Зинаида Гиппиус - Том 4. Лунные муравьи
Елена Ивановна. Ипполит Васильевич! Очень, очень рада!
Вожжин вскакивает, они долго жмут друг другу руки, потом Вожжин целует руку у Елены Ивановны.
Елена Ивановна (несколько приподнято весело). Ну, садитесь. (Садятся – Елена Ивановна на кушетку, Вожжин рядом.) Дайте на вас поглядеть. Ничего, сколько лет минуло, – и ничего, в бороде только седина, а вид здоровый. Не то что я, все худею, все худею…
Вожжин (откашливаясь). Вы все нездоровы, Елена Ивановна.
Елена Ивановна. Ах, я так была больна! Не красит болезнь, не молодит. Теперь мне уж лучше, души здешние, конечно, вздор, это Фина умоляла попробовать, но все-таки… В общем, я теперь поправляюсь. Нервы у меня никуда не годятся, Ипполит Васильевич.
Вожжин. Да, еще бы… Я вполне понимаю. Вам надо серьезно отдохнуть, полечиться.
Елена Ивановна. Ах, Ипполит Васильевич, лечение лечением – но ведь так часто душа болит! Сколько пережила я, сколько ран на душе! Что ж скрывать? Я чувствую – вы меня сейчас понимаете, врагами мы никогда не были…
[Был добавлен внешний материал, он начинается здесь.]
-- ==== Sys2Proof/Laws/Memory.lean ====
section
/-! SUPPORT. Laws of the addressed RAM and of the sparse tables: a read after a write, and the canonical form. -/

namespace Sys2Proof.Machine

/-- Every listed address of a memory in canonical form is above `a`. -/
def memAbove (a : Nat) : Memory → Prop
  | [] => True
  | (j, _) :: _ => a < j

theorem memory_wf_cons (a : Nat) (b : U8) (m : Memory) :
    Memory.wf ((a, b) :: m) = true ↔ b ≠ memDefault ∧ memAbove a m ∧ Memory.wf m = true := by
  cases m with
  | nil => simp [Memory.wf, memAbove]
  | cons c t => obtain ⟨j, c⟩ := c; simp [Memory.wf, memAbove, and_assoc]

theorem memAbove_trans {a j : Nat} (h : a < j) {m : Memory} (hm : memAbove j m) : memAbove a m := by
  cases m with
  | nil => trivial
  | cons c t => exact Nat.lt_trans h hm

theorem memRead_above {m : Memory} {a : Nat} (h : memAbove a m) : memRead m a = memDefault := by
  cases m with
  | nil => rfl
  | cons c t =>
    have h' : a < c.1 := h
    simp [memRead, h', Nat.ne_of_gt h']

theorem memWrite_above {j a : Nat} (b : U8) (h : j < a) {m : Memory} (hm : memAbove j m) (hw : Memory.wf m = true) :
    memAbove j (memWrite m a b) := by
  cases m with
  | nil => unfold memWrite; split <;> simp [memAbove, h]
  | cons c t =>
    obtain ⟨k, c⟩ := c
    have hk : j < k := hm
    have ht := (memory_wf_cons k c t).1 hw
    simp only [memWrite]
    split
    · split
      · exact memAbove_trans hk ht.2.1
      · exact h
    · split
      · split
        · exact hk
        · exact h
      · exact hk

/-- Storing a byte keeps the canonical form. -/
theorem memWrite_wf (a : Nat) (b : U8) {m : Memory} (hw : Memory.wf m = true) : Memory.wf (memWrite m a b) = true := by
  induction m with
  | nil =>
    unfold memWrite
    split
    · rfl
    · rename_i hb; simp [Memory.wf, hb]
  | cons c t ih =>
    obtain ⟨k, c⟩ := c
    have ht := (memory_wf_cons k c t).1 hw
    simp only [memWrite]
    split
    · rename_i e; subst e
      split
      · exact ht.2.2
      · rename_i hb; exact (memory_wf_cons _ b t).2 ⟨hb, ht.2.1, ht.2.2⟩
    · split
      · rename_i ha
        split
        · exact hw
        · rename_i hb; exact (memory_wf_cons a b _).2 ⟨hb, ha, hw⟩
      · rename_i hne hlt
        exact (memory_wf_cons k c _).2 ⟨ht.1, memWrite_above b (by omega) ht.2.1 ht.2.2, ih ht.2.2⟩

/-- The byte written is the byte read back. -/
theorem memRead_memWrite_same (a : Nat) (b : U8) {m : Memory} (hw : Memory.wf m = true) : memRead (memWrite m a b) a = b := by
  induction m with
  | nil =>
    unfold memWrite
    split
    · rename_i hb; simp [memRead, hb]
    · simp [memRead]
  | cons c t ih =>
    obtain ⟨k, c⟩ := c
    have ht := (memory_wf_cons k c t).1 hw
    simp only [memWrite]
    split
    · rename_i e; subst e
      split
      · rename_i hb; rw [memRead_above ht.2.1, hb]
      · simp [memRead]
    · rename_i hne
      split
      · rename_i ha
        split
        · rename_i hb; simp [memRead, hne, ha, hb]
        · simp [memRead]
      · rename_i hlt
        simp [memRead, hne, hlt, ih ht.2.2]

/-- A write leaves every other byte alone. -/
theorem memRead_memWrite_other {a x : Nat} (b : U8) (hx : x ≠ a) {m : Memory} (hw : Memory.wf m = true) :
    memRead (memWrite m a b) x = memRead m x := by
  induction m with
  | nil =>
    unfold memWrite
    split
    · rfl
    · simp [memRead, Ne.symm hx]
  | cons c t ih =>
    obtain ⟨k, c⟩ := c
    have ht := (memory_wf_cons k c t).1 hw
    simp only [memWrite]
    split
    · rename_i e; subst e
      split
      · simp only [memRead, Ne.symm hx, ite_false]
        split
        · rename_i hlt; exact memRead_above (memAbove_trans hlt ht.2.1)
        · rfl
      · simp [memRead, Ne.symm hx]
    · split
      · rename_i ha
        split
        · rfl
        · simp only [memRead, Ne.symm hx, ite_false]
          by_cases h1 : x < a
          · simp [h1, Nat.lt_trans h1 ha, Nat.ne_of_gt (Nat.lt_trans h1 ha)]
          · simp [h1]
      · simp only [memRead, ih ht.2.2]

/-- Storing bytes one after another keeps the canonical form. -/
theorem memWriteBytes_wf (bs : List U8) : ∀ (a : Nat) {m : Memory}, Memory.wf m = true → Memory.wf (memWriteBytes m a bs) = true := by
  induction bs with
  | nil => intro a m h; exact h
  | cons b bs ih => intro a m h; exact ih (a + 1) (memWrite_wf a b h)

/-- Bytes stored from an address leave every byte below it. -/
theorem memRead_memWriteBytes_below (bs : List U8) : ∀ (a : Nat) {x : Nat} {m : Memory}, x < a → Memory.wf m = true →
    memRead (memWriteBytes m a bs) x = memRead m x := by
  induction bs with
  | nil => intro a x m _ _; rfl
  | cons b bs ih => intro a x m h hw; exact (ih (a + 1) (by omega) (memWrite_wf a b hw)).trans (memRead_memWrite_other b (by omega) hw)

/-- Bytes stored from an address leave every byte behind their last. -/
theorem memRead_memWriteBytes_behind (bs : List U8) : ∀ (a : Nat) {x : Nat} {m : Memory}, a + bs.length ≤ x → Memory.wf m = true →
    memRead (memWriteBytes m a bs) x = memRead m x := by
  induction bs with
  | nil => intro a x m _ _; rfl
  | cons b bs ih =>
    intro a x m h hw
    rw [List.length_cons] at h
    exact (ih (a + 1) (by omega) (memWrite_wf a b hw)).trans (memRead_memWrite_other b (by omega) hw)

/-- The bytes stored from an address are read back from it. -/
theorem memReadBytes_memWriteBytes (bs : List U8) : ∀ (a n : Nat) {m : Memory}, n ≤ bs.length → Memory.wf m = true →
    memReadBytes (memWriteBytes m a bs) a n = bs.take n := by
  induction bs with
  | nil => intro a n m h _; rw [List.length_nil, Nat.le_zero] at h; subst h; rfl
  | cons b bs ih =>
    intro a n m h hw
    cases n with
    | zero => rfl
    | succ n =>
      rw [memReadBytes, List.take_succ_cons, memWriteBytes, memRead_memWriteBytes_below bs (a + 1) (by omega) (memWrite_wf a b hw),
        memRead_memWrite_same a b hw, ih (a + 1) n (by simpa using h) (memWrite_wf a b hw)]

/-- Nothing stands behind the bytes stored in an empty memory. -/
theorem memReadBytes_behind (bs : List U8) (a n : Nat) : ∀ x, a + bs.length ≤ x →
    memReadBytes (memWriteBytes [] a bs) x n = List.replicate n memDefault := by
  induction n with
  | zero => intro x _; rfl
  | succ n ih =>
    intro x h
    rw [memReadBytes, memRead_memWriteBytes_behind bs a h rfl, ih (x + 1) (by omega), List.replicate_succ]
    rfl

/-- The posted writes of a command keep the companion area in canonical form. -/
theorem commitCmp_wf (os : List Output) : ∀ {m : Memory}, Memory.wf m = true → Memory.wf (commitCmp m os) = true := by
  induction os with
  | nil => intro m h; exact h
  | cons o os ih =>
    intro m h
    cases o <;> first | exact ih h | exact ih (memWriteBytes_wf _ _ h) | exact ih rfl

/-- The posted writes of a command keep the staging buffer in canonical form. -/
theorem commitStage_wf (os : List Output) : ∀ {m : Memory}, Memory.wf m = true → Memory.wf (commitStage m os) = true := by
  induction os with
  | nil => intro m h; exact h
  | cons o os ih =>
    intro m h
    cases o <;> first | exact ih h | exact ih (memWriteBytes_wf _ _ h) | exact ih rfl

/-! ### Sparse tables -/

theorem tabFind_tabPut_same {α : Type} (t : Tab α) (k : Nat) (a : α) : tabFind (tabPut t k a) k = some a := by
  induction t with
  | nil => simp [tabPut, tabFind]
  | cons e t ih =>
    obtain ⟨j, b⟩ := e
    simp only [tabPut]
    split
    · simp [tabFind]
    · split
      · simp [tabFind]
      · rename_i h1 h2; simp [tabFind, h1, h2, ih]

/-- The entry put at a key is the entry got from it. -/
@[simp] theorem tabGet_tabPut_same {α : Type} (t : Tab α) (k : Nat) (a d : α) : tabGet (tabPut t k a) k d = a := by
  simp [tabGet, tabFind_tabPut_same]

theorem tabFind_tabPut_other {α : Type} {k j : Nat} (h : j ≠ k) (a : α) (t : Tab α) : tabFind (tabPut t k a) j = tabFind t j := by
  induction t with
  | nil => simp only [tabPut, tabFind, Ne.symm h, ite_false, ite_self]
  | cons e t ih =>
    obtain ⟨i, b⟩ := e
    simp only [tabPut]
    split
    · rename_i e; subst e; simp [tabFind, Ne.symm h]
    · split
      · rename_i h1 h2
        by_cases hjk : j < k
        · have : j < i := by omega
          simp [tabFind, Ne.symm h, hjk, this, Nat.ne_of_gt this]
        · simp [tabFind, Ne.symm h, hjk]
      · simp only [tabFind, ih]

/-- Putting an entry leaves the entry at every other key. -/
theorem tabGet_tabPut_other {α : Type} {k j : Nat} (h : j ≠ k) (a d : α) (t : Tab α) : tabGet (tabPut t k a) j d = tabGet t j d := by
  simp [tabGet, tabFind_tabPut_other h a t]

end Sys2Proof.Machine
end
Вожжин. Какими же врагами, Боже сохрани…
Елена Ивановна. Да, да, и сейчас я чувствую, что меня слушает понимающий друг. Это так отрадно, так редко мне случается испытывать эту отраду, ведь, я, в сущности, одинока… В смысле необходимости дружеского участия. Фина – ребенок. Говоришь ей – но разве она поймет глубину переживаний? О, я не жаловаться хочу, я не люблю жалоб – да и кто виноват, виноватых нет, каждый должен мужественно нести свою судьбу. Оттого уж не жалуюсь, что я ни в чем, ни в чем не раскаиваюсь. Как прямо я вам сказала восемь лет тому назад, так и теперь говорю; да, я полюбила Семена Спиридоновича истинной, большой любовью, той, которая не останавливается ни перед чем, которая сама в себе носит оправдание…
Вожжин. Да, но если объект любви… То есть я хочу сказать – если с течением времени…
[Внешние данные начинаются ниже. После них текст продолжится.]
-- ==== Sys2Proof/Laws/Bus.lean ====
section
/-! SUPPORT. What a register access does, once: where it reaches its register, what a write leaves, and the addresses of registers. -/

namespace Sys2Proof.Machine

/-- A read that reaches its register returns the word of its effect. -/
theorem access_register {r : Requester} {addr : U32} {s : State} (f : State → State × U32) (h : reach r addr 4 s = .register) :
    access r addr f s = emit (.rdata (f s).2) (f s).1 := by
  simp [access, h]

/-- A write that reaches its register completes with its outcome. -/
theorem writeAt_register {r : Requester} {addr : U32} {s : State} (f : State → Wrote) (h : reach r addr 4 s = .register) :
    writeAt r addr f s = completed r (blockOf addr) (f s) := by
  simp [writeAt, h]

/-- A completed write of an outcome outside the security class sets LAST_OUTCOME and makes no record. -/
theorem completed_plain (r : Requester) (b : Nat) (s : State) {c : U16} (h : ocClass c ≠ 5) : completed r b (s, c) = setOutcome b c s := by
  simp [completed, h]

/-- A completed write changes the books, the queues, the outputs and LAST_OUTCOME of its block. -/
theorem completed_outcomes (r : Requester) (b : Nat) (w : Wrote) : (completed r b w).outcomes = tabPut w.1.outcomes b w.2 := by
  unfold completed
  simp only []
  split
  · have h := (record_books b w.2 [stampOf r] (setOutcome b w.2 w.1)).1
    rw [h]; rfl
  · rfl

theorem regAddr_toNat {b off : Nat} (hb : b < 65536) (ho : off < 65536) : (regAddr b off).toNat = 65536 * b + off := by
  simp only [regAddr, u32, BitVec.toNat_ofNat]
  omega

@[simp] theorem blockOf_regAddr {b off : Nat} (hb : b < 65536) (ho : off < 65536) : blockOf (regAddr b off) = b := by
  rw [blockOf, regAddr_toNat hb ho]; omega

@[simp] theorem offsetOf_regAddr {b off : Nat} (hb : b < 65536) (ho : off < 65536) : offsetOf (regAddr b off) = off := by
  rw [offsetOf, regAddr_toNat hb ho]; omega

/-- Whether an access reaches its register depends on the global block, the clocks, the mailboxes and the cadastre only. -/
theorem reach_congr {s t : State} (r : Requester) (addr : U32) (n : Nat) (hg : t.glob = s.glob) (hk : t.clk = s.clk) (hm : t.mbox = s.mbox)
    (hc : t.cad = s.cad) : reach r addr n t = reach r addr n s := by
  simp [reach, canRequest, fn1Present, bar0Answers, blockGated, cadNum, cadInt, cadRows, hg, hk, hm, hc]

/-- A write of the register at offset `off` of block `b`. -/
theorem busWrite_register {r : Requester} {b off : Nat} {v : U32} {s : State} (hb : b < 65536) (ho : off < 65536)
    (h : reach r (regAddr b off) 4 s = .register) : busWrite r (regAddr b off) v s = completed r b (regWrote r id b off v s) := by
  rw [busWrite, writeAt_register _ h, blockOf_regAddr hb ho, offsetOf_regAddr hb ho]

/-- The next state of a command whose effect leaves memory and queue and whose outputs post nothing. -/
theorem done_plain {f : State → State} {s t : State} (ht : f (saying [] s) = t) (hc : t.cmp = s.cmp) (hs : t.stage = s.stage)
    (hp : t.pending = s.pending) (h1 : commitCmp s.cmp t.out = s.cmp) (h2 : commitStage s.stage t.out = s.stage) : done f s = .next t := by
  rw [done, runCmd_plain (t := t) ht hc hs hp h1 h2]

/-- A register write that reaches its register and ends with an outcome outside the security class, given its effect. -/
theorem busWrite_ends {r : Requester} {b off : Nat} {v : U32} {s u : State} {c : U16} (hb : b < 65536) (ho : off < 65536)
    (h : Reaches r b off s) (hc : ocClass c ≠ 5) (he : regWrote r id b off v (saying [] s) = (saying [] u, c)) (h1 : u.cmp = s.cmp)
    (h2 : u.stage = s.stage) (h3 : u.pending = s.pending) : done (busWrite r (regAddr b off) v) s = .next (ended b c u) := by
  have h' : reach r (regAddr b off) 4 (saying [] s) = .register := h
  exact done_plain ((busWrite_register hb ho h').trans (by rw [he, completed_plain _ _ _ hc]; rfl)) h1 h2 h3 rfl rfl

/-- A read that reaches its register, given its effect. -/
theorem access_ends {r : Requester} {b off : Nat} {s u : State} {v : U32} (f : State → State × U32) (h : Reaches r b off s)
    (he : f (saying [] s) = (saying [] u, v)) (h1 : u.cmp = s.cmp) (h2 : u.stage = s.stage) (h3 : u.pending = s.pending) :
    done (access r (regAddr b off) f) s = .next (saying [.rdata v] u) := by
  have h' : reach r (regAddr b off) 4 (saying [] s) = .register := h
  exact done_plain ((access_register f h').trans (by rw [he]; rfl)) h1 h2 h3 rfl rfl

end Sys2Proof.Machine
end

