/-- The steady parts of a state; a port is settled once it is up or retired, as `portsSettled` asks of the enabled ones. -/
def steady (s : State) : Steady :=
  { mono := s.mono, glob := s.glob, epoch := s.epoch, mbox := s.mbox, power := s.power, upd := s.upd, cad := s.cad, life := s.keys.state,
    plcSettled := fun n => (plcOf s n).up || (plcOf s n).retired, radioSettled := fun n => (radioOf s n).up || (radioOf s n).retired }

/-- Whether the enabled ports are settled depends on the running cadastre and on each port being up or retired. -/
theorem portsSettled_congr {s t : State} (hc : t.cad.running = s.cad.running) (hp : (steady t).plcSettled = (steady s).plcSettled)
    (hr : (steady t).radioSettled = (steady s).radioSettled) : portsSettled t = portsSettled s := by
  have hp' : ∀ n, ((plcOf t n).up || (plcOf t n).retired) = ((plcOf s n).up || (plcOf s n).retired) := congrFun hp
  have hr' : ∀ n, ((radioOf t n).up || (radioOf t n).retired) = ((radioOf s n).up || (radioOf s n).retired) := congrFun hr
  simp only [portsSettled, plcEnabled, radioEnabled, plcCfg, radioCfg, cadInt, cadRows, hc, hp', hr']

section
variable {s t : State} (h : steady t = steady s)
include h
theorem steady_mono : t.mono = s.mono := congrArg Steady.mono h
theorem steady_glob : t.glob = s.glob := congrArg Steady.glob h
theorem steady_epoch : t.epoch = s.epoch := congrArg Steady.epoch h
theorem steady_mbox : t.mbox = s.mbox := congrArg Steady.mbox h
theorem steady_power : t.power = s.power := congrArg Steady.power h
theorem steady_upd : t.upd = s.upd := congrArg Steady.upd h
theorem steady_cad : t.cad = s.cad := congrArg Steady.cad h
theorem steady_life : t.keys.state = s.keys.state := congrArg Steady.life h

theorem steady_serving : serving t = serving s := by rw [serving, serving, steady_glob h]

theorem steady_portsSettled : portsSettled t = portsSettled s :=
  portsSettled_congr (congrArg CadSt.running (steady_cad h)) (congrArg Steady.plcSettled h) (congrArg Steady.radioSettled h)
end

/-! The parts outside `Steady`, in one update or through the model's named updates. -/

@[simp] theorem steady_with (s : State) (bench : BenchSt) (ptp : PtpSt) (clk : ClockSt) (fb : FbSt) (ecc : MemSt) (queues : Tab WordQueue)
    (dma : Tab DmaChan) (panel : PanelSt) (twin : TwinSt) (outcomes : Tab U16) (cmp stage : Memory) (store : StoreSt) (trav : TravSt)
    (jrn : JournalSt) (billing : BillingSt) (hx : HxSt) (steel : SteelSt) (downs : List Down) (flash : FlashSt) (act : ActSt)
    (notes : List (U16 × List Int)) (out : List Output) (freeCtr : Nat) (pending : List Instr) :
    steady { s with bench := bench, ptp := ptp, clk := clk, fb := fb, ecc := ecc, queues := queues, dma := dma, panel := panel, twin := twin,
                    outcomes := outcomes, cmp := cmp, stage := stage, store := store, trav := trav, jrn := jrn, billing := billing, hx := hx,
                    steel := steel, downs := downs, flash := flash, act := act, notes := notes, out := out, freeCtr := freeCtr,
                    pending := pending } = steady s := rfl

section
variable (s : State)
@[simp] theorem steady_emit (o : Output) : steady (emit o s) = steady s := rfl
@[simp] theorem steady_addNote (c : U16) (l : List Int) : steady (addNote c l s) = steady s := rfl
@[simp] theorem steady_modFlash (f : FlashSt → FlashSt) : steady (modFlash f s) = steady s := rfl
@[simp] theorem steady_modHx (f : HxSt → HxSt) : steady (modHx f s) = steady s := rfl
@[simp] theorem steady_modAct (f : ActSt → ActSt) : steady (modAct f s) = steady s := rfl
@[simp] theorem steady_modCell (c : Nat) (f : ActCell → ActCell) : steady (modCell c f s) = steady s := rfl
@[simp] theorem steady_modBilling (f : BillingSt → BillingSt) : steady (modBilling f s) = steady s := rfl
@[simp] theorem steady_modSteel (f : SteelSt → SteelSt) : steady (modSteel f s) = steady s := rfl
@[simp] theorem steady_modTrav (f : TravSt → TravSt) : steady (modTrav f s) = steady s := rfl
@[simp] theorem steady_modTwin (f : TwinSt → TwinSt) : steady (modTwin f s) = steady s := rfl
@[simp] theorem steady_modLink (f : LinkSt → LinkSt) : steady (modLink f s) = steady s := rfl
@[simp] theorem steady_workPush (c : Nat) : steady (workPush c s) = steady s := rfl

/-- An update of the keys that leaves the lifecycle. -/
theorem steady_modKeys {f : KeySt → KeySt} (h : (f s.keys).state = s.keys.state) : steady (modKeys f s) = steady s := by
  simp only [steady, modKeys, h]
  rfl

@[simp] theorem steady_vaultPut (n : Nat) (k : VaultKey) : steady (vaultPut n k s) = steady s := steady_modKeys s rfl
@[simp] theorem steady_vaultDel (n : Nat) : steady (vaultDel n s) = steady s := steady_modKeys s rfl
@[simp] theorem steady_vaultRemask : steady (vaultRemask s) = steady s := rfl
end

theorem forEach_keeps {α β : Type} (v : State → β) {f : α → State → State} (h : ∀ a t, v (f a t) = v t) (l : List α) (s : State) :
    v (forEach l f s) = v s := by
  induction l generalizing s with
  | nil => rfl
  | cons a l ih => exact (ih (f a s)).trans (h a s)

/-- A choice between two states, each steady. -/
theorem steady_ite {p : Prop} [Decidable p] {a b : State} {x : Steady} (ha : steady a = x) (hb : steady b = x) :
    steady (if p then a else b) = x := by
  split
  · exact ha
  · exact hb

/-! ### Records, the Baseline link and the journal -/

theorem BooksOnly.steady {s t : State} (h : BooksOnly s t) : steady t = steady s := by rw [h.1]; rfl

section
variable (s : State)
@[simp] theorem steady_record (b : Nat) (c : U16) (p : List U32) : steady (record b c p s) = steady s := (record_books b c p s).steady

@[simp] theorem steady_recordRefusal (b : Nat) (c : U16) (p : List U32) : steady (recordRefusal b c p s) = steady s :=
  steady_ite (steady_record ..) rfl

@[simp] theorem steady_fbBoundarySave : steady (fbBoundarySave s) = steady s := steady_ite rfl rfl

@[simp] theorem steady_blSend (t i : Nat) (b : List U8) : steady (blSend t i b s) = steady s := steady_ite rfl rfl

@[simp] theorem steady_shadowItem (t : Nat) (b : List U8) : steady (shadowItem t b s) = steady s :=
  steady_ite (steady_blSend { s with twin := { s.twin with item := s.twin.item + 1 } } ..) rfl

@[simp] theorem steady_blCommitSend (i j : Nat) (c : U16) : steady (blCommitSend i j c s) = steady s := steady_blSend ..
Елена Ивановна. При чем тут время? Разве есть время для любви? Любовь есть любовь. Она вечна и сама себя оправдывает. Время! Да больше: если б я, скажем, в минуты падения даже перестала ее, любовь, чувствовать, видеть в себе – все равно, я верила бы: в самых потаенных глубинах моей души она жива! Эта вера только и поддерживает меня, Ипполит Васильевич. Она только и дает мне силы переносить кое-как мою тяжкую, действительно тяжкую жизнь.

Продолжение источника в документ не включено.